Regrettably, the Chinese tax authority has no obligation to make a determination on taxability. In most cases, the offshore seller and the "establishment or place" are not able to determine whether the indirect transfer is taxable in China within the prescribed time limit. As Public Notice 7 does not address this point, there is uncertainty whether the tax authorities will recognise the tax paid in prior indirect transfers when determining the tax basis in subsequent direct or indirect transfers.

In conclusion

Although Public Notice 7 seems to suggest that only those situations will be taxable where the value, or income producing capacity, of the Chinese assets exceeds that of any non-Chinese assets included in an indirect transfer, there is, unfortunately, still uncertainty how this will play out if one, or more, intermediary holding companies in a structure are relatively passive companies. It is not helpful that the SAT is not required to state its view as to whether an indirect transfer is taxable or not. This presents significant risks for the buyer and uncertainty for the seller. If an indirect transfer of Chinese assets lacks sufficient bona fide commercial purpose, the seller is still liable for the income tax liability on the sale and he is required to report the same to the SAT. What is new is that the purchaser now has a withholding and reporting obligation and can be liable if the seller does not pay the tax. This is problematic as there will now need to be an overt discussion on the amount of the tax that is to be paid and therefore, the amount that is withheld (or held in escrow), previously something that sellers in practice were generally very reluctant to discuss with purchasers.
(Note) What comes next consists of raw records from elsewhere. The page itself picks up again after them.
-- ==== Sys2Proof/Machine/Arcade.lean ====
section
/-! DEFINITION. Packets, streams and paths of the arcade (R269 to R286): sending, retention, resends and
detours, links going down and coming up, route builds and connectivity, and the effect of a packet on
memory, mezzanines and tokens. -/

namespace Sys2Proof.Machine

/-! ## Packet headers (R269, R270, R296) -/

def phOp (h : Nat) : Nat := fld h 0 8
def phJob (h : Nat) : Nat := fld h 8 4
def phMop (h : Nat) : Nat := fld h 12 4
def phMtype (h : Nat) : Nat := fld h 16 4
def phPseq (h : Nat) : Nat := fld h 20 16
def phLepoch (h : Nat) : Nat := fld h 36 16
def phLen (h : Nat) : Nat := fld h 52 13
def phTgt (h : Nat) : Nat := fld h 66 1
def phAddr (h : Nat) : Nat := fld h 67 39
def phTgal (h : Nat) : Nat := fld h 106 6
def phTctr (h : Nat) : Nat := fld h 112 8
def phTval (h : Nat) : Nat := fld h 120 16
def phCid (h : Nat) : Nat := fld h 136 10
def phStep (h : Nat) : Nat := fld h 146 16
def phCepoch (h : Nat) : Nat := fld h 240 16
/-- Operands of RREQ: return address, counter, gallery. -/
def phRaddr (h : Nat) : Nat := fld h 162 39
def phRctr (h : Nat) : Nat := fld h 201 8
def phRgal (h : Nat) : Nat := fld h 209 6
/-- Operands of a G64 MWRITE, and the ATTEMPT of every packet of an A descriptor (R308). -/
def phSfmt (h : Nat) : Nat := fld h 162 8
def phAnchor (h : Nat) : Int := signed 10 (fld h 170 10)
def phHead (h : Nat) : Nat := fld h 180 5
def phAttempt (h : Nat) : Nat := fld h 185 8

/-- A header from its fields, without PSEQ. -/
def mkHeader (op mop mtype lepoch len addr tgal tctr tval cid step cepoch extra : Nat) : Nat :=
  op % 256 + mop % 16 * 2 ^ 12 + mtype % 16 * 2 ^ 16 + lepoch % 65536 * 2 ^ 36 + len % 8192 * 2 ^ 52 +
    addr % 2 ^ 39 * 2 ^ 67 + tgal % 64 * 2 ^ 106 + tctr % 256 * 2 ^ 112 + tval % 65536 * 2 ^ 120 +
    cid % 1024 * 2 ^ 136 + step % 65536 * 2 ^ 146 + extra % 2 ^ 78 * 2 ^ 162 + cepoch % 65536 * 2 ^ 240

/-- Keys of streams: as a source, and as a destination (R271). -/
def txKey (shall dst vc : Nat) : Nat := (shall * 72 + dst) * 4 + vc
def rxKey (src shall vc : Nat) : Nat := (src * 2 + shall) * 4 + vc

/-- The key of the stream of a packet that this die sends, its own or one that it forwards (R272, R282). -/
def streamKey (s : Block) (src shall dst vc : Nat) : Nat :=
  if src = s.arc.slot then txKey shall dst vc else (src + 1) * 2 ^ 20 + txKey shall dst vc
def packetKey (s : Block) (p : Packet) : Nat := streamKey s p.src p.shall p.dst p.vc

/-! ## Paths (R273, R283) -/

/-- The stairwell port of a position. -/
def portTo (s : Block) (pos : Nat) : Option Nat := (List.range 8).find? (fun i => portPeer s i == pos)

/-- Port 8 or 9 toward another stairwell: the short way round, upward on a tie. -/
def ringPort (here there : Nat) : Nat := if (there + 8 - here) % 8 ≤ 4 then 8 else 9

/-- The port of the route from this module to a slot (R273). -/
def routePort (s : Block) (dst : Nat) : Option Nat :=
  if dst / 9 = s.arc.slot / 9 then portTo s (dst % 9) else some (ringPort (s.arc.slot / 9) (dst / 9))

/-- The link that a packet takes within a port: UP, in the route table, of its SHALL's die first. -/
def portLink (s : Block) (port shall : Nat) : Option Nat :=
  let ls := (maskBits 18 (portMask s port)).filter (fun l => (link s l).state == 5 && s.arc.routes.contains l)
  match ls.find? (fun l => linkDie l == shall) with
  | some l => some l
  | none => ls.head?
Purchasing parties will need to amend their Sale and Purchase Agreements to reflect the new withholding and reporting obligations in order to protect themselves when they acquire assets which are subject to Public Notice 7. We have typically advised purchasers to agree in advance on an informal basis with the tax authorities what the tax liability is and withhold that amount from the purchase price. In addition, the purchaser needs an indemnity from the seller if the taxable amount is higher than the original estimate.
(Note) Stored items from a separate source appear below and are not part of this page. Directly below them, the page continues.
/-! ## Records in effect (R349) -/

/-- The floor map's records in effect, oldest first: those taken out by a clear hold until the next cold
boot. -/
def floorRecs (s : Block) : List (Nat × Nat) := s.rel.floorOld ++ s.rel.floorMap ++ s.rel.floorWait

/-- Kind, detail and step of an information word. -/
def recKind (i : Nat) : Nat := fld i 56 8
def recDetail (i : Nat) : Nat := fld i 48 8
def recStep (i : Nat) : Nat := fld i 0 48

/-- A record of a kind at a location stands. -/
def floorHas (s : Block) (kind loc : Nat) : Bool := (floorRecs s).any (fun r => r.1 == loc && recKind r.2 == kind)

/-- An array is fenced (R84). -/
def arrFenced (s : Block) (g alc arr : Nat) : Bool :=
  (floorRecs s).any (fun r => recKind r.2 == 0x02 && setFld r.1 38 5 0 == locOf 0 g alc arr 0 0)

/-- The faulty column of a narrowed array, plus 1. -/
def arrNarrow (s : Block) (g alc arr : Nat) : Nat :=
  match (floorRecs s).find? (fun r => recKind r.2 == 0x01 && setFld r.1 38 5 0 == locOf 0 g alc arr 0 0) with
  | some r => fld r.1 38 5 + 1
  | none => 0

/-- Fenced arrays of an alcove. -/
def fencedArrs (s : Block) (g alc : Nat) : Nat := ((List.range 132).filter (arrFenced s g alc)).length

/-- A gallery carries a fence as a whole, on a banister unit, a quad, its mezzanine or its tile
registers (R17, R18). -/
def galFenced (s : Block) (g : Nat) : Bool :=
  (floorRecs s).any (fun r => decide (3 ≤ recKind r.2) && decide (recKind r.2 ≤ 6) && fld r.1 54 6 == g && decide (fld r.1 60 4 ≤ 3))

/-- A gallery is fit to bind as far as the floor map goes (R17). -/
def galFit (s : Block) (g : Nat) : Bool :=
  !(galFenced s g) && !(s.rel.sweepUnfit.contains g) && (List.range 8).all (fun a => decide (fencedArrs s g a ≤ 4))

/-- Fit galleries of a hall, at most 24: the offered shape (R19, R221). -/
def offered (s : Block) (hall : Nat) : Nat := min 24 ((range' (25 * hall) 25).filter (galFit s)).length

/-- Report the offered shape in 0x6000.03. -/
def reportShape (s : Block) : Block := setNum 0x600003 (offered s 0 + offered s 1 * 256) s

/-! ## Fences and narrowing (R343, R345) -/

/-- The CPER record of an action: code 0xF0 for a fence, 0xF1 for a guard-band. -/
def actionCper (code flags kind loc : Nat) (s : Block) : Block := cperNow code 3 flags 0 kind loc 0 [] s

/-- A fence or narrowing is recorded at once and takes effect at the next load. -/
def fenceRec (flags loc kind detail : Nat) (s : Block) : Block :=
  let s := actionCper 0xF0 (flags + 8) kind loc (floorRec loc kind detail s)
  setRelBit 1 true { s with rel := { s.rel with pendingFences := s.rel.pendingFences ++ [loc] } }

/-- A fence or narrowing of the unit that a location names waits for the next load: of its array, or of its gallery as a
whole (R345). -/
def fencePends (s : Block) (loc : Nat) : Bool :=
  s.rel.pendingFences.any (fun p => fld p 54 6 == fld loc 54 6 &&
    (fld p 60 4 != 0 || (fld loc 60 4 == 0 && setFld p 38 5 0 == setFld loc 38 5 0)))

/-- Fence a gallery, with the reason of KIND 0x06. -/
def fenceGal (flags g reason : Nat) (s : Block) : Block :=
  if floorHas s 0x06 (locOf 3 g 0 0 0 0) then s else reportShape (fenceRec flags (locOf 3 g 0 0 0 0) 0x06 reason s)

/-- Fence an array; more than four in an alcove fence the gallery (R18). The floor map names the columns `cols` found
faulty, one record for each; column 0 where the fault lies outside the columns (R84, log 93). -/
def fenceArr (g alc arr : Nat) (cols : List Nat) (s : Block) : Block :=
  if arrFenced s g alc arr then s
  else
    let s := fenceRec 2 (locOf 0 g alc arr (cols.headD 0 % 16) 0) 0x02 0 s
    let s := forEach cols.tail (fun c s => floorRec (locOf 0 g alc arr (c % 16) 0) 0x02 0 s) s
    if 4 < fencedArrs s g alc then fenceGal 2 g 0 s else s

/-- Narrow an array; a second faulty column fences it. -/
def narrowArr (g alc arr col : Nat) (s : Block) : Block :=
  let n := arrNarrow s g alc arr
  if n = col + 1 then s
  else if n = 0 then fenceRec 2 (locOf 0 g alc arr col 0) 0x01 0 s
  else fenceArr g alc arr [n - 1, col] s

/-- Fence a banister unit, a quad or a store, and what follows for the gallery (R18, R17). -/
def fenceBanister (g alc : Nat) (s : Block) : Block :=
  if floorHas s 0x03 (locOf 1 g alc 0 0 0) then s else fenceGal 2 g 0 (fenceRec 2 (locOf 1 g alc 0 0 0) 0x03 0 s)
def fenceQuad (g q : Nat) (s : Block) : Block :=
  if floorHas s 0x04 (locOf 2 g 0 0 0 q) then s else fenceGal 2 g 0 (fenceRec 2 (locOf 2 g 0 0 0 q) 0x04 0 s)
/-- `store` is the DETAIL of KIND 0x05: 0 the mezzanine, 1 the tile registers. -/
def fenceStore (g store : Nat) (s : Block) : Block :=
  if (floorRecs s).any (fun r => r.1 == locOf 3 g 0 0 0 0 && recKind r.2 == 0x05 && recDetail r.2 == store) then s
  else reportShape (fenceRec 2 (locOf 3 g 0 0 0 0) 0x05 store s)

/-- What a hard fault does (R343). -/
def hardFault (g : Nat) (r : SuiteResult) (s : Block) : Block :=
  match r with
  | .pass => s
  | .columns alc arr [c] => narrowArr g alc arr (c % 16) s
  | .columns alc arr cols => fenceArr g alc arr cols s
  | .landing alc arr => fenceArr g alc arr [] s
  | .banister alc => fenceBanister g alc s
  | .vector q => fenceQuad g q s

/-! ## Marginal events and guard-bands (R344, R345) -/

/-- Guard-band steps of a gallery in force, and with those that wait for the boundary. -/
def guardOf (s : Block) (g : Nat) : Nat := mapGet 0 s.rel.guard g
def guardNext (s : Block) (g : Nat) : Nat := guardOf s g + (s.rel.guardAdd.filter (· == g)).length

/-- Counted marginal events of a gallery, and those in the window of 0x5200.03. -/
def marginals (s : Block) (g : Nat) : List Nat := mapGet [] s.rel.marginal g
def marginalsIn (s : Block) (g : Nat) : Nat := ((marginals s g).filter (fun t => decide (stepNo s < t + numF s 0x520003))).length

/-- One more step of guard-band at the next boundary. -/
def askGuard (g : Nat) (s : Block) : Block := { s with rel := { s.rel with guardAdd := s.rel.guardAdd ++ [g] } }

/-- What the mode of 0x5200.01 does with a counted event, the gallery's `n`-th. -/
def guardAction (g n : Nat) (s : Block) : Block :=
  let mode := numF s 0x520001
  if mode = 0 then fenceGal 4 g 1 s
  else if mode = 1 then
    if n ≤ 3 then (if guardNext s g < 3 then askGuard g s else s)
    else if n = 4 ∧ numF s 0x520004 = 1 then { s with rel := { s.rel with clockGuardReq := true } }
    else fenceGal 4 g 1 s
  else if numF s 0x520002 ≤ marginalsIn s g then fenceGal 4 g 1 s
  else if guardNext s g < 3 then askGuard g s else s

/-- A marginal event against a gallery: at most one counts in a step, and none while a fence of the gallery waits for a
load (R344, R345). -/
def marginalEvent (g : Nat) (s : Block) : Block :=
  if fencePends s (locOf 3 g 0 0 0 0) || (marginals s g).headD (stepNo s + 1) == stepNo s then s
  else
    let s := { s with rel := { s.rel with marginal := mapSet [] s.rel.marginal g (stepNo s :: marginals s g) } }
    guardAction g (marginals s g).length (floorRec (locOf 3 g 0 0 0 0) 0x0E (min 255 (marginalsIn s g)) s)

/-- Set a gallery's guard-band: record, CPER record and GUARD_ACTIVE. -/
def setGuard (g n : Nat) (s : Block) : Block :=
  if guardOf s g = n then s
  else
    let s := { s with rel := { s.rel with guard := mapSet 0 s.rel.guard g n } }
    let loc := locOf 3 g 0 0 0 0
    let s := actionCper 0xF1 4 0x07 loc (floorRec loc 0x07 n s)
    setRelBit 2 (!s.rel.guard.isEmpty) s

/-- Guard-bands that take effect during boundary actions; a fence of the same gallery prevails. The power core sets them:
while it restarts they stay as they are, and the changes wait (R25, R432). -/
def guardBoundary (s : Block) : Block :=
  if !(procRuns s 1) then s else
  let add := s.rel.guardAdd.filter (fun g => !(galFenced s g))
  let s := forEach add (fun g s => setGuard g (min 3 (guardOf s g + 1)) s) s
  let s := forEach s.rel.guardDel (fun g s => setGuard g (guardOf s g - 1) s) s
  let s := forEach s.rel.guardZero (fun g s => setGuard g 0 s) s
  let s := if s.rel.clockGuardReq && !s.rel.clockGuard then
      setRelBit 3 true (actionCper 0xF1 4 0x07 (domLoc 10) (floorRec (domLoc 10) 0x07 4
        { s with rel := { s.rel with clockGuard := true } }))
    else s
  { s with rel := { s.rel with guardAdd := [], guardDel := [], guardZero := [], clockGuardReq := false } }

/-- Cycles of a suite (R340). -/
def suiteLen (suite : Nat) : Nat := nth [2048, 1024, 512] suite 0

/-- The key of a suite of a unit: 0 array, 1 landing, 2 vector (R340). -/
def suiteKey (g suite unit : Nat) : Nat := g * 32 + suite * 8 + unit

/-- What the boundary does here (R341, R342, R358): guard-bands, the ages of targeted sentinels, the coverage period,
LOCKSTEP_RESTART. -/
def relBoundary (s : Block) : Block :=
  let s := guardBoundary s
  let n := s.rel.sinceCover + 1
  let full := (boundPhys s).all (fun g =>
    (List.range 8).all (fun a => s.rel.covered.contains (suiteKey g 0 a) && s.rel.covered.contains (suiteKey g 1 a)) &&
    (List.range 4).all (fun q => s.rel.covered.contains (suiteKey g 2 q)))
  let isOver := decide (numF s 0x521003 ≤ n)
  let s := setRelBit 4 (numF s 0x521001 == 1 && isOver && !full && !(boundPhys s).isEmpty) s
  let s := { s with rel := { s.rel with
    targets := s.rel.targets.map (fun t => { t with age := t.age + 1 })
    sinceCover := if isOver || full then 0 else n
    covered := if isOver || full then [] else s.rel.covered
    sentinels := s.rel.sentinels.filter (fun x => !x.routine)
    sramBad := [] } }
  setRelBit 0 false s

/-! ## Error queues (R29, R352, R354) -/

/-- A gallery control core is held: for 100 ms after a failed restart test, or for good (R434). -/
def gccHeld (s : Block) (g : Nat) : Bool := (proc s (3 + g)).held || (proc s (3 + g)).hold100

/-- The processor that drains a queue, and that it can: while a core is held in reset the scheduler core
drains its gallery's queue during boundary actions (R434). -/
def canPop (s : Block) (q : Nat) : Bool :=
  if q < 50 then procRuns s (3 + q) || (gccHeld s q && s.bnd.phase == .actions && procRuns s 2) else procRuns s 2

/-- A repeated uncorrectable error at one SRAM word of a gallery in a step is a hard fault of the store (R335). -/
def sramEvent (g word : Nat) (s : Block) : Block :=
  let key := g * 2 ^ 32 + word
  if s.rel.sramBad.contains key then fenceStore g (b2n (decide (2 ^ 20 ≤ word))) s
  else { s with rel := { s.rel with sramBad := s.rel.sramBad ++ [key] } }

/-- The alcoves and quads that an event names (R342): a pair event both of its pair, a store all of its gallery's. -/
def eventAlcs (loc : Nat) (pair : Bool) : List Nat :=
  let d := fld loc 60 4
  let a := fld loc 51 3
  if d = 3 then List.range 8 else if 2 ≤ d then [] else if pair then [a, (a + 1) % 8] else [a]
def eventQuads (loc : Nat) (pair : Bool) : List Nat :=
  let d := fld loc 60 4
  let q := fld loc 36 2
  if d = 3 then List.range 4 else if d ≠ 2 then [] else if pair then [q, (q + 1) % 4] else [q]

/-- What follows a popped event that was not injected (R342). -/
def classify (e : ErrEntry) (s : Block) : Block :=
  let g := fld e.loc 54 6
  let s := if e.detector = 0x0A ∧ fld e.loc 60 4 = 3 then sramEvent g (leNat e.extra) s else s
  if [0x01, 0x0A, 0x10, 0x11, 0x13, 0x14, 0x15].contains e.detector && decide (fld e.loc 60 4 ≤ 3) then
    { s with rel := { s.rel with targets := s.rel.targets ++
        [{ gal := g, alcs := eventAlcs e.loc (e.detector == 0x10), quads := eventQuads e.loc (e.detector == 0x11),
           detector := e.detector, loc := e.loc, age := 0 }] } }
  else s

/-- Pop one entry, make its record, decide what follows. -/
def doQueuePop (q : Nat) (s : Block) : Block :=
  match mapGet [] s.logs.queues q with
  | [] => s
  | e :: r =>
    if !(canPop s q) then s
    else
      let s := { s with logs := { s.logs with queues := mapSet [] s.logs.queues q r } }
      let s := if e.recorded then s
        else makeCper e.detector e.sev (b2n e.injected) e.tag 0 e.loc e.addr e.step e.tick e.extra s
      if e.injected then s else classify e s

/-- The queues of held cores are drained during a boundary's actions (R434). -/
def drainHeld (s : Block) : Block :=
  forEach ((List.range 50).filter (gccHeld s)) (fun g s => iter (doQueuePop g) (mapGet [] s.logs.queues g).length s) s

def execErrorQueuePop (queue : Nat) (s : State) : Host.Outcome State Fault Refusal :=
  if 52 ≤ queue then .fault .noSuchUnit else effect (doQueuePop queue) s

/-! ## Targeted sentinels (R340, R342, R343) -/

/-- Landing rows of some alcoves of a gallery that no open group holds become undefined under the landing suite. -/
def spoilLandings (g : Nat) (alcs : List Nat) (s : Block) : Block :=
  let hit := fun k => arrGal (k / 64) == g && alcs.contains (arrAlc (k / 64))
  let held := s.arr.groups.flatMap (fun e => match e.2 with
    | none => []
    | some gr => if hit e.1 then (range' gr.base (slotEnd gr - gr.base)).map (fun u => e.1 / 64 * 64 + u) else [])
  { s with arr := { s.arr with rows := mapFilter (fun k => !(hit k) || held.contains k) s.arr.rows } }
Investors should keep sufficient evidence on record to substantiate the reasonable commercial purpose criteria, including minutes of board of directors meetings, shareholders meetings and correspondence with the Chinese tax authority, if any.

Footnotes

1. Generally, nowadays, it is not permissible for Chinese real property to be owned by a foreign incorporated company as real property must generally be held by a Chinese incorporated company. Public Notice 7 would apply if the foreign seller would sell the shares of the foreign holding company owning the Chinese property company.

2. The documents required to voluntarily report the indirect transfer include: (i) equity transfer agreement, (ii) corporate ownership structure charts before and after the equity transfer, (iii) prior two years of financial and accounting statements for all intermediate holding companies, and (iv) a statement that the indirect transfer is not taxable.